Write out, word for word, the part of the listing below that opens with the line containing "or S mode. -/" and closes with the line containing "fromDev : Nat", keeping both of those lines and adding no others.

── EXERCISE MATERIALS ──

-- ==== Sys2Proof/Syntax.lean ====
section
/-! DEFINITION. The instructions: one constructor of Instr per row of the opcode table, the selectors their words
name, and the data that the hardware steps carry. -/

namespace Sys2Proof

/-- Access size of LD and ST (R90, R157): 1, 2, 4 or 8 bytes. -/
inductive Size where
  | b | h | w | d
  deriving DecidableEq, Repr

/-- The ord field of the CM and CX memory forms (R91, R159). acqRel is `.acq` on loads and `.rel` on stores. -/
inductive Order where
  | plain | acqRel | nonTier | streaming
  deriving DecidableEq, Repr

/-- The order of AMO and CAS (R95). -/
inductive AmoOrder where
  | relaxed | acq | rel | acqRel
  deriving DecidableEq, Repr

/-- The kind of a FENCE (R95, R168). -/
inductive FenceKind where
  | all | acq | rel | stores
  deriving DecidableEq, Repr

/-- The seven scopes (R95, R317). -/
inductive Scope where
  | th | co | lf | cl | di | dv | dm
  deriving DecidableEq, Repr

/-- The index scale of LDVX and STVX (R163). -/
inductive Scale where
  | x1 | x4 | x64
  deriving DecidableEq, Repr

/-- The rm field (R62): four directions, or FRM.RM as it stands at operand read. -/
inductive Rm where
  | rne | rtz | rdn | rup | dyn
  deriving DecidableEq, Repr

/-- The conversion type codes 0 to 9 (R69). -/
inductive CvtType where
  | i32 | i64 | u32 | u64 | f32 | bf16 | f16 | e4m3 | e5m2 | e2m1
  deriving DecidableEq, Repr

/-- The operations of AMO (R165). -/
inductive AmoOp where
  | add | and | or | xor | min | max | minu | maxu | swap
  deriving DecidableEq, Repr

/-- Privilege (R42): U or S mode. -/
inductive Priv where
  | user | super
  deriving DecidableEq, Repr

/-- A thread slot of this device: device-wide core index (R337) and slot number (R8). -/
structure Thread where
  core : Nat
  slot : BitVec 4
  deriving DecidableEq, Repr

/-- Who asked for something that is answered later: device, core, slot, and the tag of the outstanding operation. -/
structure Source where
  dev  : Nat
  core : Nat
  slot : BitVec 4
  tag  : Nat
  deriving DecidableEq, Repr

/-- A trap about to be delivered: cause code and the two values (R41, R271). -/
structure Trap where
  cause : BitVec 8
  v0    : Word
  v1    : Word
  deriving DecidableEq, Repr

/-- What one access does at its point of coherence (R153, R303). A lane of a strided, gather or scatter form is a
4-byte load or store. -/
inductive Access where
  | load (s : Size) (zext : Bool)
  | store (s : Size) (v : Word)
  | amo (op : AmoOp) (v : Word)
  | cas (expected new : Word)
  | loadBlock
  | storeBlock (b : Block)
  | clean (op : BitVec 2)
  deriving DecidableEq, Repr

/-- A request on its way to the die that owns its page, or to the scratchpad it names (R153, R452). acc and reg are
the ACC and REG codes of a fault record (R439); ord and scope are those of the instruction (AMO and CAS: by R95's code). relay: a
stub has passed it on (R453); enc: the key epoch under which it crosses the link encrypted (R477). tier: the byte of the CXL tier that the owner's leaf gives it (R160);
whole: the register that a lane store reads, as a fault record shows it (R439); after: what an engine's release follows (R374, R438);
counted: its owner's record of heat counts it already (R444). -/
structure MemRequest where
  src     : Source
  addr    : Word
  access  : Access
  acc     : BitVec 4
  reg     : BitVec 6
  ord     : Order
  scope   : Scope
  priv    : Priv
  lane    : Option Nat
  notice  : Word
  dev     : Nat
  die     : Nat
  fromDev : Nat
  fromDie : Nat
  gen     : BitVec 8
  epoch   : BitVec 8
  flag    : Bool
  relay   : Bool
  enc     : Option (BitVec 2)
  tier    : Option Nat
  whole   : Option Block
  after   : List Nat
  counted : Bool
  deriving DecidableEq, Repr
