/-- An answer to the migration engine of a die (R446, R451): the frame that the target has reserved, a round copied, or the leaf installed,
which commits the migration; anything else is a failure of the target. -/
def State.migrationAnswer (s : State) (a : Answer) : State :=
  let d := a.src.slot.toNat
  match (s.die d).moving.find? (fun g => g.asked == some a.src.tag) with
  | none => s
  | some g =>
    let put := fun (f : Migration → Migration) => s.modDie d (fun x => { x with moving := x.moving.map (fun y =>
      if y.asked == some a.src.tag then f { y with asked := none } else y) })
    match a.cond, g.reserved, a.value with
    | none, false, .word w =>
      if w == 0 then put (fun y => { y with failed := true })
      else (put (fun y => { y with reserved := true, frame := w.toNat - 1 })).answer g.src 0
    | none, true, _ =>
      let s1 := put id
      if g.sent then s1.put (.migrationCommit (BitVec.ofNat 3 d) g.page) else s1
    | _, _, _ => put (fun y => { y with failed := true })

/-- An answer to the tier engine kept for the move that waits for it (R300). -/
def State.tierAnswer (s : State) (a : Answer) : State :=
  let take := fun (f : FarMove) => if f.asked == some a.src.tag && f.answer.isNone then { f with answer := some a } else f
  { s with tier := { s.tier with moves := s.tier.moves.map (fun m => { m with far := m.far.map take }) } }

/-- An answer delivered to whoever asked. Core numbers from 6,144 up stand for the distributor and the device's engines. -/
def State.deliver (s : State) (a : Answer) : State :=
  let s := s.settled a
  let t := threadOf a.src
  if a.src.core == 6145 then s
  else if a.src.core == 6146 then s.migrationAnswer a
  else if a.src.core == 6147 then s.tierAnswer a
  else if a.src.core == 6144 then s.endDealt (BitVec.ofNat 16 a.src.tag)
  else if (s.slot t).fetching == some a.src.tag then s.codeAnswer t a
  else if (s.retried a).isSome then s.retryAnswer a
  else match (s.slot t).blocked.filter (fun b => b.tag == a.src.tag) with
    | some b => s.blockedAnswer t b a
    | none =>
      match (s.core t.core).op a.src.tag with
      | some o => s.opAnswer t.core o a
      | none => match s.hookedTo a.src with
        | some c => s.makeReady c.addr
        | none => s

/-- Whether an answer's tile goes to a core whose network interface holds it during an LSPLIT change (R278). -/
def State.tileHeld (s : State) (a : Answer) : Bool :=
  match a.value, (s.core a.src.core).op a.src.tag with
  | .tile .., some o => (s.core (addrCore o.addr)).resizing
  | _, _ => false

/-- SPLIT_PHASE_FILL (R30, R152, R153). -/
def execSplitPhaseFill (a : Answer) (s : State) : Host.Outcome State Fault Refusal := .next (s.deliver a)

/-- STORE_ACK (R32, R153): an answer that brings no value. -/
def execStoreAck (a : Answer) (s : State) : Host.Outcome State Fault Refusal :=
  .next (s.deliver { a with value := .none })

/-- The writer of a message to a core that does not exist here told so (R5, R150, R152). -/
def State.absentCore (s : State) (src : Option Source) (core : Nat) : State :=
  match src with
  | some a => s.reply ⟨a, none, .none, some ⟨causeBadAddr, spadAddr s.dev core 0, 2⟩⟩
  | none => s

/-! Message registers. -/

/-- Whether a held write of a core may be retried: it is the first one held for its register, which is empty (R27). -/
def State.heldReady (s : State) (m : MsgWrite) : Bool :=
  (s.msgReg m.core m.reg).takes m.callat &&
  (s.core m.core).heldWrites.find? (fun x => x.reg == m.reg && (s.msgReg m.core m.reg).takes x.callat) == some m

───

■ **RESPONSE AREA**:
/-- Privilege (R42): U or S mode. -/
inductive Priv where
  | user | super
  deriving DecidableEq, Repr

/-- A thread slot of this device: device-wide core index (R337) and slot number (R8). -/
structure Thread where
  core : Nat
  slot : BitVec 4
  deriving DecidableEq, Repr

/-- Who asked for something that is answered later: device, core, slot, and the tag of the outstanding operation. -/
structure Source where
  dev  : Nat
  core : Nat
  slot : BitVec 4
  tag  : Nat
  deriving DecidableEq, Repr

/-- A trap about to be delivered: cause code and the two values (R41, R271). -/
structure Trap where
  cause : BitVec 8
  v0    : Word
  v1    : Word
  deriving DecidableEq, Repr

/-- What one access does at its point of coherence (R153, R303). A lane of a strided, gather or scatter form is a
4-byte load or store. -/
inductive Access where
  | load (s : Size) (zext : Bool)
  | store (s : Size) (v : Word)
  | amo (op : AmoOp) (v : Word)
  | cas (expected new : Word)
  | loadBlock
  | storeBlock (b : Block)
  | clean (op : BitVec 2)
  deriving DecidableEq, Repr

/-- A request on its way to the die that owns its page, or to the scratchpad it names (R153, R452). acc and reg are
the ACC and REG codes of a fault record (R439); ord and scope are those of the instruction (AMO and CAS: by R95's code). relay: a
stub has passed it on (R453); enc: the key epoch under which it crosses the link encrypted (R477). tier: the byte of the CXL tier that the owner's leaf gives it (R160);
whole: the register that a lane store reads, as a fault record shows it (R439); after: what an engine's release follows (R374, R438);
counted: its owner's record of heat counts it already (R444). -/
structure MemRequest where
  src     : Source
  addr    : Word
  access  : Access
  acc     : BitVec 4
  reg     : BitVec 6
  ord     : Order
  scope   : Scope
  priv    : Priv
  lane    : Option Nat
  notice  : Word
  dev     : Nat
  die     : Nat
  fromDev : Nat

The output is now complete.